● **TASK DIRECTIONS**
Determine how many lines in the records hold "execCarrierEdge", and give that number with nothing added.

========

@[simp] theorem State.placeSamples_fr (s : State) (n : Nat) (c : Nat) (p : BitVec 128) (base : Nat) (len : Int) (onE0 : Int) :
    (State.placeSamples s n c p base len onE0).anchor.core = s.anchor.core ∧ (State.placeSamples s n c p base len onE0).pending = s.pending := by
  constructor <;> simp [State.placeSamples]

@[simp] theorem State.beginPeriod_fr (s : State) (n : Nat) (c : Nat) (p : BitVec 128) (base : Nat) (j : Nat) (carry : List Int) :
    (State.beginPeriod s n c p base j carry).anchor.core = s.anchor.core ∧ (State.beginPeriod s n c p base j carry).pending = s.pending := by
  constructor <;> simp [State.beginPeriod]

@[simp] theorem State.endPeriod_fr (s : State) (n : Nat) (c : Nat) (k : Carrier) :
    (State.endPeriod s n c k).1.anchor.core = s.anchor.core ∧ (State.endPeriod s n c k).1.pending = s.pending := by
  constructor <;> simp [State.endPeriod]

theorem State.endPeriod_eqfr (s : State) (n : Nat) (c : Nat) (k : Carrier) {sa sb} (hq : (State.endPeriod s n c k) = (sa, sb)) :
    sa.anchor.core = s.anchor.core ∧ sa.pending = s.pending := by
  have hp := State.endPeriod_fr s n c k; rw [hq] at hp; exact hp

@[simp] theorem State.shadowWrite_fr (s : State) (n : Nat) (c : Nat) (p : BitVec 128) (t : FTime) (tick : BitVec 8) :
    (State.shadowWrite s n c p t tick).anchor.core = s.anchor.core ∧ (State.shadowWrite s n c p t tick).pending = s.pending := by
  constructor <;> simp [State.shadowWrite]

@[simp] theorem State.shadowTake_fr (s : State) (n : Nat) (c : Nat) :
    (State.shadowTake s n c).anchor.core = s.anchor.core ∧ (State.shadowTake s n c).pending = s.pending := by
  constructor <;> simp [State.shadowTake]

@[simp] theorem State.reshape_fr (s : State) (n : Nat) (c : Nat) (k : Carrier) (p : BitVec 128) (r : FTime) :
    (State.reshape s n c k p r).anchor.core = s.anchor.core ∧ (State.reshape s n c k p r).pending = s.pending := by
  constructor <;> simp [State.reshape]

theorem execCarrierReload_fr (n : Nat) (c : Fin 16) (now : FTime) (s : State) : ∃ s', (execCarrierReload n c now s) = .next s' ∧ s'.anchor.core = s.anchor.core ∧ s'.pending = s.pending := by
  unfold execCarrierReload
  (try dsimp only)
  (repeat' split) <;> exact ⟨_, rfl, by simp, by simp⟩

theorem execCarrierEdge_fr (n : Nat) (c : Fin 16) (leg : Fin 4) (off : Bool) (now : FTime) (s : State) : ∃ s', (execCarrierEdge n c leg off now s) = .next s' ∧ s'.anchor.core = s.anchor.core ∧ s'.pending = s.pending := by
  unfold execCarrierEdge
  (try dsimp only)
  (repeat' split) <;> exact ⟨_, rfl, by simp, by simp⟩

theorem execCarrierStart_fr (n : Nat) (c : Fin 16) (now : FTime) (s : State) : ∃ s', (execCarrierStart n c now s) = .next s' ∧ s'.anchor.core = s.anchor.core ∧ s'.pending = s.pending := by
  unfold execCarrierStart
  (try dsimp only)
  (repeat' split) <;> exact ⟨_, rfl, by simp, by simp⟩

/-! ### Gondola -/

@[simp] theorem State.gfwd_fr (s : State) (n : Nat) (p : GPort) (f : Frame) :
    (State.gfwd s n p f).anchor.core = s.anchor.core ∧ (State.gfwd s n p f).pending = s.pending := by
  constructor <;> simp [State.gfwd]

========

● **FINISHED TASK**
2